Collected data

--- START ---

/-- What a Draw that completes makes of the state (R131). -/
def State.afterDraw (s : State) (x y n : Nibble) : State :=
  ((s.setFb (s.drawn x y n).fb).setV vf (flagByte (s.drawn x y n).collision)).updateScreen

theorem State.afterDraw_getV (r : Nibble) :
    (s.afterDraw x y n).getV r = if r = 0xF then flagByte (s.drawn x y n).collision else s.getV r := by
  rw [State.afterDraw, State.updateScreen_getV, State.setV_getV, State.setFb_getV, vf]

theorem State.afterDraw_flag : (s.afterDraw x y n).getV 0xF = flagByte (s.drawn x y n).collision := by
  rw [State.afterDraw_getV, if_pos rfl]

theorem State.afterDraw_getV_of_ne {r : Nibble} (hr : r ≠ 0xF) : (s.afterDraw x y n).getV r = s.getV r := by
  rw [State.afterDraw_getV, if_neg hr]

theorem rangeInMemory_sprite (h : n = 0 ∨ s.i.toNat + n.toNat - 1 ≤ 4095) :
    rangeInMemory s.i.toNat n.toNat = true := by
  rw [rangeInMemory_iff]
  obtain rfl | h := h
  · exact .inl rfl
  · omega

/-- R131, R153: a Draw whose sprite lies in memory, or has no rows, completes. -/
theorem exec_draw (h : n = 0 ∨ s.i.toNat + n.toNat - 1 ≤ 4095) :
    exec (.draw x y n) s = .next (s.afterDraw x y n) :=
  s.withRange_in .read n.toNat _ (rangeInMemory_sprite n h)

theorem flagByte_eq_one_iff (c : Bool) : flagByte c = 1 ↔ c = true := by cases c <;> simp [flagByte]

/-- HALT after a boundary call (R152). -/
theorem State.callBoundary_halt_eq_ite (s : State) (c : BoundaryCall) (e : BoundaryEvent) : (s.callBoundary c e).halt =
    if s.nextReply = .ok then s.halt else .halted (.ioError c) := by
  rw [State.callBoundary_halt]
  cases s.nextReply <;> rfl

theorem State.afterDraw_halt : (s.afterDraw x y n).halt =
    if s.nextReply = .ok then s.halt else .halted (.ioError .updateScreen) :=
  State.callBoundary_halt_eq_ite _ _ _

/-- The sprite of a second Draw of the same form is that of the first, unless the first one's flag moves the origin. -/
theorem State.spriteBit_afterDraw (hx : x ≠ 0xF) (hy : y ≠ 0xF) :
    (s.afterDraw x y n).spriteBit x y n = s.spriteBit x y n := by
  have hrow : (s.afterDraw x y n).originRow y = s.originRow y := by
    rw [State.originRow, State.afterDraw_getV_of_ne x y n hy]
    rfl
  have hcol : (s.afterDraw x y n).originCol x = s.originCol x := by
    rw [State.originCol, State.afterDraw_getV_of_ne x y n hx]
    rfl
  funext r c
  rw [State.spriteBit, hrow, hcol]
  rfl

end

/-! ## The obligations on Clear and Draw -/

/-- Settles O36: the blank grid has the shape of the screen and no lit cell. -/
theorem clearUnlightsEveryCell : Obligations.ClearUnlightsEveryCell := fun _ =>
  ⟨_, rfl, FrameBuffer.blank_shaped _ _, FrameBuffer.blank_get _ _, rfl, fun _ => rfl⟩

/-- Settles O37: cells and collision are read off `State.drawn_toggles`. A cell went from lit to unlit exactly when it
was lit and under the sprite. -/
theorem drawInvertsExactlyTheSprite : Obligations.DrawInvertsExactlyTheSprite := by
  intro x y n s hfb hrange hreply
  have htog := s.drawn_toggles x y n hfb
  have hwentOff : ∀ r c, r < s.cfg.height → c < s.cfg.width →
      (s.spriteBit x y n r c = true ∧ s.fb.get r c = true ↔
        s.fb.get r c = true ∧ (s.drawn x y n).fb.get r c = false) := by
    intro r c hr hc
    rw [htog.cell r c hr hc]
    cases s.fb.get r c <;> cases s.spriteBit x y n r c <;> decide
  refine ⟨s.afterDraw x y n, exec_draw x y n hrange, htog.shape, htog.cell, ?_, ?_,
    fun r hr => State.afterDraw_getV_of_ne x y n hr, rfl, rfl, rfl, rfl, ?_, fun _ => rfl⟩
  · rw [State.afterDraw_flag]
    exact flagByte_zero_or_one _
  · rw [State.afterDraw_flag, flagByte_eq_one_iff, s.drawn_collision_iff x y n hfb]
    exact exists_congr fun r => exists_congr fun c =>
      and_congr_right fun hr => and_congr_right fun hc => hwentOff r c hr hc
  · show { s with halt := (s.afterDraw x y n).halt } = s
    rw [State.afterDraw_halt, if_pos hreply]

/-- Settles O38: inverting the same cells twice is the identity, and a cell collides in the second Draw exactly when it
was unlit before the first. -/
theorem drawTwiceRestoresTheGrid : Obligations.DrawTwiceRestoresTheGrid := by
  intro x y n s t u hfb hrange hx hy ht hu
  obtain rfl := next_unique (exec_draw x y n hrange) ht
  obtain rfl := next_unique (exec_draw (s := s.afterDraw x y n) x y n hrange) hu
  have hfirst := s.drawn_toggles x y n hfb
  have hsecond := (s.afterDraw x y n).drawn_toggles x y n hfirst.shape
  have hcollision := (s.afterDraw x y n).drawn_collision_iff x y n hfirst.shape
  rw [State.spriteBit_afterDraw x y n hx hy] at hsecond hcollision
  have hcell : ∀ r c, r < s.cfg.height → c < s.cfg.width →
      (s.afterDraw x y n).fb.get r c = (s.fb.get r c ^^ s.spriteBit x y n r c) := hfirst.cell
  constructor
  · refine FrameBuffer.ext_of_shaped hsecond.shape hfb fun r c hr hc => ?_
    exact (hsecond.cell r c hr hc).trans (by rw [hcell r c hr hc, Bool.xor_assoc, Bool.xor_self, Bool.xor_false])
  · rw [State.afterDraw_flag, flagByte_eq_one_iff, hcollision]
    refine exists_congr fun r => exists_congr fun c => and_congr_right fun hr => and_congr_right fun hc =>
      and_congr_right fun hbit => ?_
    rw [hcell r c hr hc, hbit, Bool.xor_true, Bool.not_eq_true']

/-- Settles O39: a sprite of no rows toggles no cell, so the canvas is the one the Draw began with. -/
theorem drawOfNoRowsOnlyClearsTheFlag : Obligations.DrawOfNoRowsOnlyClearsTheFlag := by
  intro x y s
  exact ⟨s.afterDraw x y 0, exec_draw x y 0 (.inl rfl), rfl, State.afterDraw_getV x y 0, rfl, rfl, rfl, rfl,
    State.afterDraw_halt x y 0, rfl⟩

/-- Settles O40: the range check comes before every write. -/
theorem drawOutsideMemoryFaults : Obligations.DrawOutsideMemoryFaults := by
  intro x y n s hn hout
  have hn' : n.toNat ≠ 0 := fun h => hn (BitVec.eq_of_toNat_eq h)
  refine s.withRange_out .read n.toNat _ (Bool.eq_false_iff.2 fun hin => ?_)
  obtain h | h := (rangeInMemory_iff _ _).1 hin <;> omega

/-- Settles O47: the boundary is asked last, so what the Draw wrote does not depend on the answer. -/
theorem failedDrawKeepsItsWrites : Obligations.FailedDrawKeepsItsWrites := by
  intro x y n s t e hrange _ herr ht
  obtain rfl := next_unique (exec_draw x y n hrange) ht
  refine ⟨State.afterDraw { s with env := e } x y n, exec_draw x y n hrange, ?_, rfl, rfl, rfl, rfl, rfl⟩
  rw [State.afterDraw_halt, herr]
  rfl

end Sys2Proof.Machine
end

section
/-! PROOFS. The run loop of 60_exceptions.md: what a tick, a key poll and a step can do (R162, R165, R166), and what no step
changes. -/

namespace Sys2Proof.Machine

section
variable {s t : State} {i : Instr}

/-! ## The tick (R162) -/

/-- A timer after a tick: one less, and 0 stays 0. -/
def decremented (b : Byte) : Byte := if b = 0 then 0 else b - 1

--- END ---

Your output should be an exact copy of the lines from the one containing "namespace Sys2Proof.Machine" through the last line of the data above.

**Solution to this problem:**
namespace Sys2Proof.Machine

section
variable {s t : State} {i : Instr}

/-! ## The tick (R162) -/

/-- A timer after a tick: one less, and 0 stays 0. -/
def decremented (b : Byte) : Byte := if b = 0 then 0 else b - 1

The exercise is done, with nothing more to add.